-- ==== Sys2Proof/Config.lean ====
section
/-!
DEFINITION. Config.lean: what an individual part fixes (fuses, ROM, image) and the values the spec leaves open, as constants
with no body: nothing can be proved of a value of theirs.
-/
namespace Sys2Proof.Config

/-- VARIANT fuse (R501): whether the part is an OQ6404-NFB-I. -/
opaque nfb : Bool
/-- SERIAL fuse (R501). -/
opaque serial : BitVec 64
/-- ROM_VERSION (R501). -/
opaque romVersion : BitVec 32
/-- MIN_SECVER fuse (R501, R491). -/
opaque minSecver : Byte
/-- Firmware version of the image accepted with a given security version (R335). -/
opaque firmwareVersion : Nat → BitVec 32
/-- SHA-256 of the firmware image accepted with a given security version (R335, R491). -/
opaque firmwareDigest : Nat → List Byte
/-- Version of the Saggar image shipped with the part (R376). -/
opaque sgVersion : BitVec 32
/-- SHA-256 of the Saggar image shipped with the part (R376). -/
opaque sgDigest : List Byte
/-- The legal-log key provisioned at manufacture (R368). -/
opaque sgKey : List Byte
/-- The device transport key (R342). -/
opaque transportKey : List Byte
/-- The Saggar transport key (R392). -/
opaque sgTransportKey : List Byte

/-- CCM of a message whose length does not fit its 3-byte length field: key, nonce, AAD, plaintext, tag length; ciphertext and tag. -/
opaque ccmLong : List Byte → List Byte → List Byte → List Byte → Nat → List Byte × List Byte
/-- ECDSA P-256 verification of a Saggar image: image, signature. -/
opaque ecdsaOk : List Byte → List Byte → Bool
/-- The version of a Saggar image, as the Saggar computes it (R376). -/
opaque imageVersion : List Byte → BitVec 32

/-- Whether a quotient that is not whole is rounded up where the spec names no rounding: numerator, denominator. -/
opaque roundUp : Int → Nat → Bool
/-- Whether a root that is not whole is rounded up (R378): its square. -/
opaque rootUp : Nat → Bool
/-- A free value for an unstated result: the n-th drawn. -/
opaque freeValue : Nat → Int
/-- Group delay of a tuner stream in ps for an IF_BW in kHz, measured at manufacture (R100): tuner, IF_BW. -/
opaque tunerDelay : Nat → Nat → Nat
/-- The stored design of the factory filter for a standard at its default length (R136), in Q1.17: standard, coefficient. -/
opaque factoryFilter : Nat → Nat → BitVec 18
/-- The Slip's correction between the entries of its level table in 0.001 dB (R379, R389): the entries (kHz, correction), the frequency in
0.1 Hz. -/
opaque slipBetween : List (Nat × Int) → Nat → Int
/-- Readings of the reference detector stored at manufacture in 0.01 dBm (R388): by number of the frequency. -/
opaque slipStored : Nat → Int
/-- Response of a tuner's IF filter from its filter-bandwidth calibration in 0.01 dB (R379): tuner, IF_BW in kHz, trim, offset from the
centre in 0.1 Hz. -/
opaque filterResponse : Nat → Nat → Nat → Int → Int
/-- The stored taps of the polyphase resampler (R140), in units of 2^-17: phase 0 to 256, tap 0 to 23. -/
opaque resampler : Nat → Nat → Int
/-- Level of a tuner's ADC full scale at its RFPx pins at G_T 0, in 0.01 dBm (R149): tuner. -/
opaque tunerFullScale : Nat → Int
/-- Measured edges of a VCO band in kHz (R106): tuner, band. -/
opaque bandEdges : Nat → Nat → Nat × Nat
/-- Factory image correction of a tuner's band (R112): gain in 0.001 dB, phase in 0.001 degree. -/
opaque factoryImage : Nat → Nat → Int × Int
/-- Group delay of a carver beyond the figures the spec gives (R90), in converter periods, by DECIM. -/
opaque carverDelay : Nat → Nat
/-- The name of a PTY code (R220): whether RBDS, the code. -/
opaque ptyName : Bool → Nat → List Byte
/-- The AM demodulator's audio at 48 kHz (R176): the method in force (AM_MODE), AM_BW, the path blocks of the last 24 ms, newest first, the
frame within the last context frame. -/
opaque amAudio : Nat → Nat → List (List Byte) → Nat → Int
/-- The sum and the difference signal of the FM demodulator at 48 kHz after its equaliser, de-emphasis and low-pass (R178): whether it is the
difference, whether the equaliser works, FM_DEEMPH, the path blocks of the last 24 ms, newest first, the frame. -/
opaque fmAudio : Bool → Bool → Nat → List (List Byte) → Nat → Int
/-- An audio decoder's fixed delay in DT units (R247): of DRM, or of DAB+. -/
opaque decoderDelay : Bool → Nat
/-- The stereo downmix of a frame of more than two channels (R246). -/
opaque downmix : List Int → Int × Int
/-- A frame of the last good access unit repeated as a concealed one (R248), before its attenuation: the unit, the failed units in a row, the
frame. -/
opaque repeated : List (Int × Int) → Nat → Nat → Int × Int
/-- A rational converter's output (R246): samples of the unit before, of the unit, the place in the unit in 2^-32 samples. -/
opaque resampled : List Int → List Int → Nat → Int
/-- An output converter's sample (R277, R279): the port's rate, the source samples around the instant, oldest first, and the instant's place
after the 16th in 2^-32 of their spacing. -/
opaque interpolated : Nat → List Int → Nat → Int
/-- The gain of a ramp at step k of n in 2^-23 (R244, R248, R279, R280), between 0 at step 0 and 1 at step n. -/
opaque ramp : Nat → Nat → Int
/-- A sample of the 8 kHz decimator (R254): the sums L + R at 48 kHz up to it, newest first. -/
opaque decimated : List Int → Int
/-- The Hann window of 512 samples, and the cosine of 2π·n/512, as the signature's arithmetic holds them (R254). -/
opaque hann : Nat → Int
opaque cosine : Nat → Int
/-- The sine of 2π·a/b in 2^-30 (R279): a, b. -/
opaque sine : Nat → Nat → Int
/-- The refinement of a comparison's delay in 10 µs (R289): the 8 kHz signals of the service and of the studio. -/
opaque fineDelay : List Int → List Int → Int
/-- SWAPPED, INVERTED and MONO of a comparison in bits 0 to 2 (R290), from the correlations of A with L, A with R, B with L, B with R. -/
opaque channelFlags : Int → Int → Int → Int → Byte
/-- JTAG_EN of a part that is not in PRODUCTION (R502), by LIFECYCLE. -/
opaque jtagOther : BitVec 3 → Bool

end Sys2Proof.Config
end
━━━━━━━━━━━━━━━━━━━━
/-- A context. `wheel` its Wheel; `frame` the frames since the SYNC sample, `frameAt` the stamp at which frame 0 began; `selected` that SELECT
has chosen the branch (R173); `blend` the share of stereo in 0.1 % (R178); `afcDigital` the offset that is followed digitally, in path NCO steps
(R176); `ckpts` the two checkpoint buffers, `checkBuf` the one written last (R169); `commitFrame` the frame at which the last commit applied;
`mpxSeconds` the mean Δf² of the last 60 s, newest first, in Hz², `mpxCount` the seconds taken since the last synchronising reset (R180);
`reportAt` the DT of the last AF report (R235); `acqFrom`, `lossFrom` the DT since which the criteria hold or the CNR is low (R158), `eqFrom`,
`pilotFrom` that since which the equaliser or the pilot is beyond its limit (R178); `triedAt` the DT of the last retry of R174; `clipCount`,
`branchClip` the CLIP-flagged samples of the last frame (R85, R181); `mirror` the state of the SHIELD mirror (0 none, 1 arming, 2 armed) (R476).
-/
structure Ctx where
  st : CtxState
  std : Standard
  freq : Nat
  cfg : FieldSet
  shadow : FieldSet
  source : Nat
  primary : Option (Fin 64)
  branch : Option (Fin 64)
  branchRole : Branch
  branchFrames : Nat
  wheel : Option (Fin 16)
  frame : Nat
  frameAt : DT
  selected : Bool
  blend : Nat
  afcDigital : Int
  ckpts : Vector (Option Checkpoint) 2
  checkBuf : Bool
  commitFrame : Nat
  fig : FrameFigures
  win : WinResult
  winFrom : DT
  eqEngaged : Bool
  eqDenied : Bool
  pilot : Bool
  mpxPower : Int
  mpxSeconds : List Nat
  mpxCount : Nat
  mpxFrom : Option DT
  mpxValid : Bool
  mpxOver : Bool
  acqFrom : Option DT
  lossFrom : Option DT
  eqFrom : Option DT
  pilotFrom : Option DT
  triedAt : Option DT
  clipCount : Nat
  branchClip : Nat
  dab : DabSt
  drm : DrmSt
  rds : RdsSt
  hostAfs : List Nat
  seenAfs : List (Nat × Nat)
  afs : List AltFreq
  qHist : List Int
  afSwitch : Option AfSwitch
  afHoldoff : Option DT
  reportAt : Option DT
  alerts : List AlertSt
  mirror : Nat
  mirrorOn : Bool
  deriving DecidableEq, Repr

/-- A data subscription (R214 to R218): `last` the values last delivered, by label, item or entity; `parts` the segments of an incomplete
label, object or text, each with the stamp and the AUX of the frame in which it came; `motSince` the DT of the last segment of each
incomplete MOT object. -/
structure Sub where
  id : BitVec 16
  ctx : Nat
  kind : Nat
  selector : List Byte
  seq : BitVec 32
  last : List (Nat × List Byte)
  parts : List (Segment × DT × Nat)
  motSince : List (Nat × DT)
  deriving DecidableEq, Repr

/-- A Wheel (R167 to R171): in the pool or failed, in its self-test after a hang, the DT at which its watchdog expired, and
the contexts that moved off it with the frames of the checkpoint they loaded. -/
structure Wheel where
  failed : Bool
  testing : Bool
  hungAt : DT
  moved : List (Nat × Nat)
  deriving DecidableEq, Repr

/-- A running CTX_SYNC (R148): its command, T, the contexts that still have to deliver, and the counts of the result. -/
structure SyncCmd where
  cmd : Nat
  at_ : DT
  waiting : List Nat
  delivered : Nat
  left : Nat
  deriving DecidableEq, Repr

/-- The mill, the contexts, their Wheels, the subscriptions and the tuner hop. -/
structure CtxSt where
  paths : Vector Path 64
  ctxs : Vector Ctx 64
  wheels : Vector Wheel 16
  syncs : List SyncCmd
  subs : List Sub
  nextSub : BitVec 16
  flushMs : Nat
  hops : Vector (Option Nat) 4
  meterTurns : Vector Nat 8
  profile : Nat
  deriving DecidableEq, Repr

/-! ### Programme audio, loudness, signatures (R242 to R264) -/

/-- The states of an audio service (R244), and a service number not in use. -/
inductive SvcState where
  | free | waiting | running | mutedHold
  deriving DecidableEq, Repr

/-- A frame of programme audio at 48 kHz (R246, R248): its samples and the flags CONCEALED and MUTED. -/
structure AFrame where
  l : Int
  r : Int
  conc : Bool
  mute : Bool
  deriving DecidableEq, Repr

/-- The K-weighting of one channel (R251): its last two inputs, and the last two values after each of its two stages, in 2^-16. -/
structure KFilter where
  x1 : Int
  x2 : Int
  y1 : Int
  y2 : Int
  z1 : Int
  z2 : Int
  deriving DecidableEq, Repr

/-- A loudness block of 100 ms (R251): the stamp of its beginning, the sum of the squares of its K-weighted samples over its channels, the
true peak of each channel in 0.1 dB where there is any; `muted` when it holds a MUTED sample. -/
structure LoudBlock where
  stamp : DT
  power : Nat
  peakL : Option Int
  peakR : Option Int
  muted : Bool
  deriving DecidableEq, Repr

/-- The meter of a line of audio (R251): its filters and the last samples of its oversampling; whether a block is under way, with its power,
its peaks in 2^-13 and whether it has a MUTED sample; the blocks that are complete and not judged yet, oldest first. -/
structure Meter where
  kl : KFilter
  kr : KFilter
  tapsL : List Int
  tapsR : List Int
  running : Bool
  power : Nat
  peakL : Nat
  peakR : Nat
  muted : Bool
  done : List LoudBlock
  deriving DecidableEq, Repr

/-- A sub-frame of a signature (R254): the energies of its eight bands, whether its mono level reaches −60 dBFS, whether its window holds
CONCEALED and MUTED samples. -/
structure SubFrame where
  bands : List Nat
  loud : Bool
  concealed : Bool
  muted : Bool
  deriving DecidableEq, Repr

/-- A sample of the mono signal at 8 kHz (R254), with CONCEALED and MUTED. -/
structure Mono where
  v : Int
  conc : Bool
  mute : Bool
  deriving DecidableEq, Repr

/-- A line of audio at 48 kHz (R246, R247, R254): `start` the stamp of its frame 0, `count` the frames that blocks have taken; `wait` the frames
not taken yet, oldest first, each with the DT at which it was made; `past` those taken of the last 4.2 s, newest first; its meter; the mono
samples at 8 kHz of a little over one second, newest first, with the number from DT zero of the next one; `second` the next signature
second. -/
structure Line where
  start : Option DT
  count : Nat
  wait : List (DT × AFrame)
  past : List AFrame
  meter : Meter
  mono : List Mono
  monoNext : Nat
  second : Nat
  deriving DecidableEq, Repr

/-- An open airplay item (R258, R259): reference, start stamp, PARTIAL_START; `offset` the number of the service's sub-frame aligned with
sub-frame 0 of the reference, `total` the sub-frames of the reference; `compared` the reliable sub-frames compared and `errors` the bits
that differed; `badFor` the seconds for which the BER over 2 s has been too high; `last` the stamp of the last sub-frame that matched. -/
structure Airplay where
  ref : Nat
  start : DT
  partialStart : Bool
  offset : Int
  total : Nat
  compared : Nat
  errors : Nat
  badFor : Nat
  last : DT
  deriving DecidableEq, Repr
━━━━━━━━━━━━━━━━━━━━
__TASK GOAL__. Please copy, exactly and with nothing else, the lines above beginning at the line that has "opaque interpolated : Nat" and ending with the line that has "opaque fineDelay : List Int → List Int → Int".

__TASK SOLUTION__.
opaque interpolated : Nat → List Int → Nat → Int
/-- The gain of a ramp at step k of n in 2^-23 (R244, R248, R279, R280), between 0 at step 0 and 1 at step n. -/
opaque ramp : Nat → Nat → Int
/-- A sample of the 8 kHz decimator (R254): the sums L + R at 48 kHz up to it, newest first. -/
opaque decimated : List Int → Int
/-- The Hann window of 512 samples, and the cosine of 2π·n/512, as the signature's arithmetic holds them (R254). -/
opaque hann : Nat → Int
opaque cosine : Nat → Int
/-- The sine of 2π·a/b in 2^-30 (R279): a, b. -/
opaque sine : Nat → Nat → Int
/-- The refinement of a comparison's delay in 10 µs (R289): the 8 kHz signals of the service and of the studio. -/
opaque fineDelay : List Int → List Int → Int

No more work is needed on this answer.